После того как «Восемьсот монет» ушел в тот день, он больше не появлялся.
Может, я его довела до болезни?
А может, у него были дела.
Не только «Восемьсот монет», но и Яблочко бесследно исчезли.
Мне казалось, что что-то не так.
Но, как бы то ни было, он исчез, и моя жизнь снова стала спокойной.
Чтобы продолжить свое обучение, я нашла в этом роскошном дворце управляющего — пожилого мужчину.
Увидев его, я снова не смогла сдержать смех.
Потому что он был невероятно похож на Картографа из фильма «Бункер», который показывал Гитлеру карту Берлина.
Мой внезапный смех сильно напугал Картографа.
Из-за этого мне потребовалось больше времени, чтобы объяснить ему, что мне нужно.
К счастью, хотя я и напугала их обоих, Картограф оказался гораздо дружелюбнее, чем «Восемьсот монет».
Он не только отвел меня в библиотеку и разрешил читать любые книги,
но и очень быстро нашел мне учителя, который стал обучать меня немецкому и испанскому языкам.
И самое главное, как подобает хорошему управляющему, он не задавал лишних вопросов.
Например, зачем мне учить языки.
Конечно, не исключено, что он спрашивал, а я просто не поняла.
В общем, пока «Восемьсот монет» отсутствовал, я начала претворять в жизнь революционный лозунг «Учиться, учиться и еще раз учиться».
Ради новой жизни я училась очень усердно.
Прошло два месяца, и я добилась определенных успехов.
Хотя мой уровень все еще был довольно низким, я, по крайней мере, могла общаться с людьми простыми фразами, и они меня понимали.
Моя компаньонка была очень рада, что я наконец могу с ней нормально разговаривать.
Кстати, ее звали Сильвия.

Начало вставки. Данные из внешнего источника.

-- ==== Sys2Proof/Machine/LongSum.lean ====
section
/-! DEFINITION. The long sum: its container, additions, placements and conversions (02 R60-R65, R74-R78). -/

namespace Sys2Proof.Machine

/-- A long sum (02 R60, R61): G as a 108-bit pattern, the anchor and the four flags. -/
structure LongSum where
  g : Nat
  anchor : Int
  poison : Bool
  inexact : Bool
  range : Bool
  nf : Bool
  deriving DecidableEq, Repr

/-- A zero long sum at an anchor. -/
def lsZero (a : Int) : LongSum := ⟨0, a, false, false, false, false⟩

/-- The residue modulo 63 of a 108-bit pattern (02 R61, R76). -/
def residue63 (g : Nat) : Nat := g % 63

/-- The 128-bit container (02 Table 02-4). -/
def lsContainer (x : LongSum) : Nat :=
  x.g % 2 ^ 108 + residue63 (x.g % 2 ^ 108) * 2 ^ 108 + bit x.nf * 2 ^ 114 + bit x.range * 2 ^ 115
    + bit x.inexact * 2 ^ 116 + bit x.poison * 2 ^ 117 + patternOf 9 x.anchor * 2 ^ 118

/-- The long sum a container holds, its residue field left aside. -/
def lsOfContainer (c : Nat) : LongSum :=
  ⟨c % 2 ^ 108, signedOf 9 (c / 2 ^ 118), bitOf c 117, bitOf c 116, bitOf c 115, bitOf c 114⟩

/-- Does an arriving container's residue field agree with its bits (02 R77). -/
def lsResidueOk (c : Nat) : Bool := bitsOf c 113 108 == residue63 (c % 2 ^ 108)

/-- Container addition (02 R62).  Where the anchors differ the larger is kept and range and poison are set. -/
def lsAdd (x y : LongSum) : LongSum :=
  let differ := decide (x.anchor ≠ y.anchor)
  { g := (x.g + y.g) % 2 ^ 108, anchor := max x.anchor y.anchor, poison := x.poison || y.poison || differ,
    inexact := x.inexact || y.inexact, range := x.range || y.range || differ, nf := x.nf || y.nf }

/-- The residue an adder predicts for x + y (02 R76). -/
def lsPredictedResidue (x y : LongSum) : Nat :=
  (residue63 x.g + residue63 y.g + 63 - bit (decide (x.g + y.g ≥ 2 ^ 108))) % 63

/-- Add a signed number of LSB units. -/
def lsAddUnits (x : LongSum) (u : Int) : LongSum := { x with g := patternOf 108 ((x.g : Int) + u) }

/-- Place a product of two elements with unbiased scale exponents summing to d (02 R63); either being non-finite
contributes nothing and sets nf. -/
def lsPlace (x : LongSum) (p : Num) (d : Int) (nonFinite : Bool) : LongSum :=
  if nonFinite then { x with nf := true }
  else match p with
  | .fin neg m e =>
    if d > x.anchor then { x with range := true }
    else
      let (q, rem, _) := shiftSplit m (e + d - x.anchor + 43)
      let y := lsAddUnits x (if neg then -(q : Int) else q)
      { y with inexact := y.inexact || rem != 0 }
  | .nan => { x with nf := true }
  | .inf _ => { x with nf := true }

/-- Is an exact value non-finite. -/
def numNonFinite : Num → Bool
  | .nan => true | .inf _ => true | .fin _ _ _ => false

/-- The product of two narrow elements with scale bytes (none: unscaled) placed into a long sum (02 R63). -/
def lsPlaceProduct (x : LongSum) (a b : Num) (ka kb : Option Nat) : LongSum :=
  let bad := numNonFinite a || numNonFinite b || ka == some 0xFF || kb == some 0xFF
  let d : Int := (match ka with | some k => (k : Int) - 127 | none => 0) + (match kb with | some k => (k : Int) - 127 | none => 0)
  lsPlace x (numMul a b) d bad

/-- Convert a narrow element with its scale into a long sum (02 R75, first case). -/
def lsOfNarrow (anchor : Int) (a : Num) (ka : Option Nat) : LongSum :=
  lsPlaceProduct (lsZero anchor) a (.fin false 1 0) ka none

/-- Convert an FP32 or BF16 value into a long sum (02 R75). -/
def lsOfWide (anchor : Int) (x : Num) : LongSum :=
  match x with
  | .fin neg m e =>
    let (lim, _, _) := shiftSplit m (e - anchor - 52)
    if lim ≥ 1 then { lsZero anchor with range := true }
    else
      let (q, rem, _) := shiftSplit m (e - anchor + 43)
      { lsAddUnits (lsZero anchor) (if neg then -(q : Int) else q) with inexact := rem != 0 }
  | .nan => { lsZero anchor with nf := true }
  | .inf _ => { lsZero anchor with nf := true }

/-- Is the guard a sign extension of bit 95 (02 R61). -/
def lsGuardOk (x : LongSum) : Bool :=
  let t := x.g / 2 ^ 95 % 2 ^ 13
  t == 0 || t == 2 ^ 13 - 1

/-- The exact value of a long sum in range (02 R60). -/
def lsNum (x : LongSum) : Num :=
  let i := signedOf 96 x.g
  .fin (i < 0) i.natAbs (x.anchor - 43)

/-- Convert a long sum to a format (02 R74): encoding and poison. -/
def lsConvert (f : Fmt) (mode : Rnd) (r : Nat) (sat : Bool) (x : LongSum) : Nat × Bool :=
  if x.nf || x.range || !lsGuardOk x then
    let e := encodeNaN f
    (e.1, e.2 || x.poison)
  else
    let e := encodeNum f mode r sat (lsNum x)
    (e.1, e.2 || x.poison)

/-- Fold element values in FP32 pairwise by lane, level by level (02 R67, lane reduction); fuel is the level count. -/
def fp32Pairs : List Nat → List Nat
  | a :: b :: l => fp32Add a b :: fp32Pairs l
  | [a] => [a]
  | [] => []

/-- The pairwise fixed-order sum of a list (02 R67): levels are repeated until one value remains. -/
def fp32PairSum : Nat → List Nat → Nat
  | 0, l => (l.head?).getD 0
  | n + 1, l => match l with
    | [] => 0
    | [a] => a
    | l => fp32PairSum n (fp32Pairs l)

end Sys2Proof.Machine
end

Она заботилась обо мне с детства.
Мы были очень близки, и здесь она была единственным человеком, которому я могла доверять.
Чтобы улучшить свои языковые навыки, нужно постоянно практиковаться.
Поэтому я старалась общаться со всеми при любой возможности.
Останавливала служанок в коридоре и спрашивала, как дела, что они ели, какая сегодня погода, не слишком ли сильный ветер и так далее.
Вскоре по дворцу «Восемьсот монет» поползли ужасные слухи о болтливом привидении.
Время летело быстро, пока я усердно и самозабвенно училась.
Наступила зима.
А вместе с зимой вернулся и «Восемьсот монет».
К этому времени я уже разобралась в ситуации.
Оказалось, что «Восемьсот монет» на самом деле зовут Филипп.
Он наследник дома Габсбургов, эрцгерцог Австрийский.
Его отец — король Германии, а дед — император Священной Римской империи.
Меня зовут Хуана. Я принцесса Кастилии и Арагона. Я вышла замуж за «Восемьсот монет» в семнадцать лет, и сейчас мне двадцать один.
Это открытие так взволновало меня, что я не могла уснуть пол ночи.
А когда я узнала, что моя мать, Изабелла, финансировала экспедицию Колумба, которая увенчалась успехом, я почувствовала гордость за то, что мы с Колумбом современники.
Но, несмотря на всю гордость, Колумб не имел ко мне никакого отношения.
Меня волновало только то, как выжить в когтях «Восемьсот монет».
Говорили, что он уехал по государственным делам.
Похоже, он не только пользовался своей красотой, чтобы заводить романы, но и иногда занимался серьезными делами.
На следующий день после своего возвращения «Восемьсот монет» нашел меня и сообщил две новости.
Первая: его отец, Максимилиан, устраивает новогодний бал во дворце Хофбург в Вене, и я должна поехать с ним.
Вторая: его мачеха, королева Мария из Милана, считает, что я слишком молода, чтобы воспитывать наследников престола.
Моих детей, дочь и сына, будет воспитывать она.
Сообщив мне эти новости, «Восемьсот монет» стал молча наблюдать за моей реакцией.
Первая новость меня очень обрадовала. Я никогда не была на европейском придворном балу!
Что касается второй новости, то я не возражала.
Если бы не Сильвия, я бы вообще забыла, что у меня есть двое маленьких спиногрызов, которые ждут, когда их покормят.
Я не испытывала к ним никаких чувств, так что пусть мачеха воспитывает их, если хочет.
— Новогодний бал? Все члены королевской семьи будут там? — очевидно, бал интересовал меня гораздо больше, чем дети.
— Да. Все важные члены королевской семьи будут присутствовать, — «Восемьсот монет» поправил свой галстук-бабочку, и на его губах появилась легкая улыбка. — Ты же раньше бывала на балах? Или забыла?
— Хм... После болезни я многое не помню, — еле выкрутилась.
— Элеонору и Карла отправят. После Нового года ты их больше не увидишь, — медленно произнес «Восемьсот монет», выделяя каждое слово.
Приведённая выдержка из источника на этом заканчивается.